Among his most impactful contributions was the development of the memsys island, a novel memory subsystem that dramatically improved power efficiency in GPUs. This advancement became a foundational enabler for large-scale AI workloads, making high-throughput, energy-efficient computing more accessible across industries. The memsys island’s architecture was instrumental in reducing energy consumption without compromising performance—an innovation that continues to support today’s most demanding AI applications.
His work also extended into the field of autonomous driving, where he contributed to the design of low-power, high-performance GPUs used in Tesla’s self-driving platforms. These chips were optimized for real-time inference, allowing autonomous vehicles to process complex sensor data and make decisions with high reliability—all within tight energy budgets.
This case study illustrates our team's rare blend of system-level thinking and practical engineering expertise in AI hardware. Our experience in optimizing power efficiency for mission-critical applications has helped shape the trajectory of AI adoption—from data centers to edge devices.

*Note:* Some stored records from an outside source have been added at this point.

@[simp] theorem settle_time (o s : State) : (settle o s).time = s.time :=
  (settleNotice_time o _).trans (noticeReady_time (settleFlags s))
@[simp] theorem settle_ports (o s : State) : (settle o s).ports = s.ports :=
  (settleNotice_ports o _).trans (noticeReady_ports (settleFlags s))
@[simp] theorem settle_patrol (o s : State) : (settle o s).patrol = s.patrol :=
  (settleNotice_patrol o _).trans (noticeReady_patrol (settleFlags s))
@[simp] theorem settle_safety (o s : State) : (settle o s).safety = s.safety :=
  (settleNotice_safety o _).trans (noticeReady_safety (settleFlags s))
@[simp] theorem settle_ingest (o s : State) : (settle o s).ingest = s.ingest :=
  (settleNotice_ingest o _).trans (noticeReady_ingest (settleFlags s))
@[simp] theorem settle_align (o s : State) : (settle o s).align = s.align :=
  (settleNotice_align o _).trans (noticeReady_align (settleFlags s))
@[simp] theorem settle_point (o s : State) : (settle o s).point = s.point :=
  (settleNotice_point o _).trans (noticeReady_point (settleFlags s))
@[simp] theorem settle_rink (o s : State) : (settle o s).rink = s.rink :=
  (settleNotice_rink o _).trans (noticeReady_rink (settleFlags s))
@[simp] theorem settle_plans (o s : State) : (settle o s).plans = s.plans :=
  (settleNotice_plans o _).trans (noticeReady_plans (settleFlags s))
@[simp] theorem settle_solver (o s : State) : (settle o s).solver = s.solver :=
  (settleNotice_solver o _).trans (noticeReady_solver (settleFlags s))
@[simp] theorem settle_glide (o s : State) : (settle o s).glide = s.glide :=
  (settleNotice_glide o _).trans (noticeReady_glide (settleFlags s))
@[simp] theorem settle_peers (o s : State) : (settle o s).peers = s.peers :=
  (settleNotice_peers o _).trans (noticeReady_peers (settleFlags s))
@[simp] theorem settle_power (o s : State) : (settle o s).power = s.power :=
  (settleNotice_power o _).trans (noticeReady_power (settleFlags s))
@[simp] theorem settle_security (o s : State) : (settle o s).security = s.security :=
  (settleNotice_security o _).trans (noticeReady_security (settleFlags s))
@[simp] theorem settle_pins (o s : State) : (settle o s).pins = s.pins :=
  (settleNotice_pins o _).trans (noticeReady_pins (settleFlags s))
@[simp] theorem settle_memory (o s : State) : (settle o s).memory = s.memory :=
  (settleNotice_memory o _).trans (noticeReady_memory (settleFlags s))
@[simp] theorem settle_settings (o s : State) : (settle o s).settings = s.settings :=
  (settleNotice_settings o _).trans (noticeReady_settings (settleFlags s))
@[simp] theorem settle_tx (o s : State) : (settle o s).tx = s.tx :=
  (settleNotice_tx o _).trans (noticeReady_tx (settleFlags s))
@[simp] theorem settle_freeCount (o s : State) : (settle o s).freeCount = s.freeCount :=
  (settleNotice_freeCount o _).trans (noticeReady_freeCount (settleFlags s))
@[simp] theorem settle_pending (o s : State) : (settle o s).pending = s.pending :=
  (settleNotice_pending o _).trans (noticeReady_pending (settleFlags s))

/-- Only DEGRADATION of the device's own words is settled. -/
@[simp] theorem settle_dev (o s : State) : (settle o s).dev = { s.dev with degradation := degradationOf s } :=
  (settleNotice_dev o _).trans (noticeReady_dev (settleFlags s))

theorem notice_flight (b : Nat) (s : State) : (notice b s).host.flight = s.host.flight := rfl
theorem notice_intake (b : Nat) (s : State) : (notice b s).host.intake = s.host.intake := rfl
theorem notice_port (b : Nat) (s : State) : (notice b s).host.port = s.host.port := rfl

/-- The flight, the intake's packets and the port are not settled. -/
@[simp] theorem settle_flight (o s : State) : (settle o s).host.flight = s.host.flight := by
  refine Eq.trans (b := (noticeReady (settleFlags s)).host.flight) ?_
    (noticeReady_keeps (·.host.flight) (fun _ _ => rfl) (fun _ _ => rfl) (settleFlags s))
  show (settleNotice o (noticeReady (settleFlags s))).host.flight = _
  unfold settleNotice; dsimp only; split_ifs <;> rfl

@[simp] theorem settle_intake (o s : State) : (settle o s).host.intake = s.host.intake := by
  refine Eq.trans (b := (noticeReady (settleFlags s)).host.intake) ?_
    (noticeReady_keeps (·.host.intake) (fun _ _ => rfl) (fun _ _ => rfl) (settleFlags s))
  show (settleNotice o (noticeReady (settleFlags s))).host.intake = _
  unfold settleNotice; dsimp only; split_ifs <;> rfl

@[simp] theorem settle_port (o s : State) : (settle o s).host.port = s.host.port := by
  refine Eq.trans (b := (noticeReady (settleFlags s)).host.port) ?_
    (noticeReady_keeps (·.host.port) (fun _ _ => rfl) (fun _ _ => rfl) (settleFlags s))
  show (settleNotice o (noticeReady (settleFlags s))).host.port = _
  unfold settleNotice; dsimp only; split_ifs <;> rfl

/-- Nor are the words in the outbound queues. -/
@[simp] theorem settle_reply_words (o s : State) : (settle o s).host.reply.words = s.host.reply.words := by
  refine Eq.trans (b := (noticeReady (settleFlags s)).host.reply.words) ?_
    (noticeReady_keeps (·.host.reply.words) (fun _ _ => rfl) (fun _ _ => rfl) (settleFlags s))
  show (settleNotice o (noticeReady (settleFlags s))).host.reply.words = _
  unfold settleNotice; dsimp only; split_ifs <;> rfl

@[simp] theorem settle_result_words (o s : State) : (settle o s).host.result.words = s.host.result.words := by
  refine Eq.trans (b := (noticeReady (settleFlags s)).host.result.words) ?_
    (noticeReady_keeps (·.host.result.words) (fun _ _ => rfl) (fun _ _ => rfl) (settleFlags s))
  show (settleNotice o (noticeReady (settleFlags s))).host.result.words = _
  unfold settleNotice; dsimp only; split_ifs <;> rfl

@[simp] theorem settle_event_words (o s : State) : (settle o s).host.event.words = s.host.event.words := by
  refine Eq.trans (b := (noticeReady (settleFlags s)).host.event.words) ?_
    (noticeReady_keeps (·.host.event.words) (fun _ _ => rfl) (fun _ _ => rfl) (settleFlags s))
  show (settleNotice o (noticeReady (settleFlags s))).host.event.words = _
  unfold settleNotice; dsimp only; split_ifs <;> rfl

/-- DEGRADATION hangs on neither the host side nor itself. -/
theorem degradationOf_host (s : State) (h : HostState) : degradationOf { s with host := h } = degradationOf s := rfl

theorem degradationOf_settleNotice (o s : State) : degradationOf (settleNotice o s) = degradationOf s := by
  unfold settleNotice; dsimp only; split_ifs <;> rfl

/-- After every command DEGRADATION is the one the state calls for (R7). -/
theorem degradation_settled (o s : State) : (settle o s).dev.degradation = degradationOf (settle o s) := by
  rw [settle_dev]
  exact ((degradationOf_settleNotice o _).trans (noticeReady_keeps degradationOf (fun _ _ => rfl) (fun _ _ => rfl)
    (settleFlags s))).symm
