theorem pdelayReqIsAnswered (ht : PtpTaken p .pdelayReq m h s) (hfree : FreeForEvents p s) (hpeer : peerDelay s = true) :
    Completes (.ptpPdelayReqReceived p m h) s fun t =>
      (bitAt (ptpBlock s) (48 + p) = false ∨ 8 ≤ stampsHeld (ethPort s p) → ∃ a b : PtpMsg,
        FrameLeft p a.dest.mac (ptpPayload s p b a) s t ∧ a.kind = .pdelayResp ∧
        a.twoStep = false ∧ a.requester = m.source ∧ a.timestamp = 0 ∧
        a.correction = m.correction + (egressStamp s p : Int) - (ingressStamp s p h : Int)) ∧
      (bitAt (ptpBlock s) (48 + p) = true → stampsHeld (ethPort s p) < 8 → ∃ (a b : PtpMsg) (y : TxFrame),
        FrameLeft p a.dest.mac (ptpPayload s p a a) s t ∧ (ethPort t p).txQueue = (ethPort s p).txQueue ++ [y] ∧
        y.what = .ptp b none ∧ a.kind = .pdelayResp ∧ a.twoStep = true ∧ b.kind = .pdelayRespFollowUp ∧ b.requester = m.source ∧
        ((b.timestamp : Int) + b.correction) - a.timestamp + a.correction =
          m.correction + (egressStamp s p : Int) - (ingressStamp s p h : Int)) ∧ ChangesOnly [.ports, .tx] s t := by
  have hp := portUp_lt hfree.1
  have hsame := sameTransmitter_ptpArrived s p h (ethPort s p)
  have hegress : egressStamp (modPort p (ptpArrived s p h) s) p = egressStamp s p := egressStamp_modPort hp rfl
  have hheld : stampsHeld (ethPort (modPort p (ptpArrived s p h) s) p) = stampsHeld (ethPort s p) := by
    rw [ethPort_modPort hp]
    exact stampsHeld_congr rfl rfl
  refine completes_of_answer ((exec_ptpPdelayReqReceived p m h s).trans (ptpReceived_taken _ ht hpeer)) ?_
  rw [ingressStamp_modPort hp h rfl]
  refine ⟨fun hone => ?_, fun hbit hroom => ?_, (changesOnly_sendFrame_modPort _ _ _ _ s).settle s⟩
  · obtain ⟨hleft, -⟩ := sendFrame_oneStep (x := pdelayRespFrame s p m (ingressStamp s p h)) (hfree.modPort hsame) rfl rfl
      (.inr rfl) (hone.imp id fun hfull => hheld ▸ hfull)
    rw [hegress] at hleft
    refine ⟨oneStepForm (pdelayRespOf s p m) (ingressStamp s p h) (egressStamp s p), pdelayRespOf s p m,
      (hleft.after_modPort hp hsame).settle s, rfl, rfl, rfl, rfl, ?_⟩
    exact (Int.add_sub_assoc _ _ _).symm
  · obtain ⟨hleft, hqueue⟩ := sendFrame_twoStep (x := pdelayRespFrame s p m (ingressStamp s p h)) (hfree.modPort hsame) rfl rfl
      (.inr rfl) hbit (hheld ▸ hroom)
    rw [ethPort_modPort hp] at hqueue
    refine ⟨twoStepForm (pdelayRespOf s p m) (ingressStamp s p h), followUpOf (pdelayRespOf s p m) (egressStamp s p) (ptpDest s),
      followFrame p (pdelayRespOf s p m) (modPort p (ptpArrived s p h) s), (hleft.after_modPort hp hsame).settle s, ?_, ?_,
      rfl, rfl, rfl, rfl, ?_⟩
    · rw [ethPort_settle]
      exact hqueue
    · rw [followFrame, hegress]
      rfl
    · have hout := stamp_parts (egressStamp s p)
      have hin := stamp_parts (ingressStamp s p h)
      push_cast at hout hin
      simp [followUpOf, twoStepForm, pdelayRespOf, ownMsg]
      linarith

end

/-! ## The Follow_Up that waits (R119) -/

/-- What leaves one port leaves the others. -/
theorem ethPort_ptpOut_ne {p o : Nat} (ho : o ≠ p) (dest : Nat) (before after : PtpMsg) (s : State) :
    ethPort (ptpOut p dest before after s) o = ethPort s o := by
  rw [ptpOut, countPort, ethPort_modPort_ne ho]
  exact ethPort_modPort_ne ho _ s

The architectural innovations developed by our team continue to influence next-generation computing platforms, enabling smarter, faster, and more energy-efficient systems in sectors ranging from transportation to healthcare. At InvenTide, we harness this expertise to deliver AI solutions that are not only powerful but also scalable and sustainable.
His work also extended into the field of autonomous driving, where he contributed to the design of low-power, high-performance GPUs used in Tesla’s self-driving platforms. These chips were optimized for real-time inference, allowing autonomous vehicles to process complex sensor data and make decisions with high reliability—all within tight energy budgets.
This case study illustrates our team's rare blend of system-level thinking and practical engineering expertise in AI hardware. Our experience in optimizing power efficiency for mission-critical applications has helped shape the trajectory of AI adoption—from data centers to edge devices.
The architectural innovations developed by our team continue to influence next-generation computing platforms, enabling smarter, faster, and more energy-efficient systems in sectors ranging from transportation to healthcare. At InvenTide, we harness this expertise to deliver AI solutions that are not only powerful but also scalable and sustainable.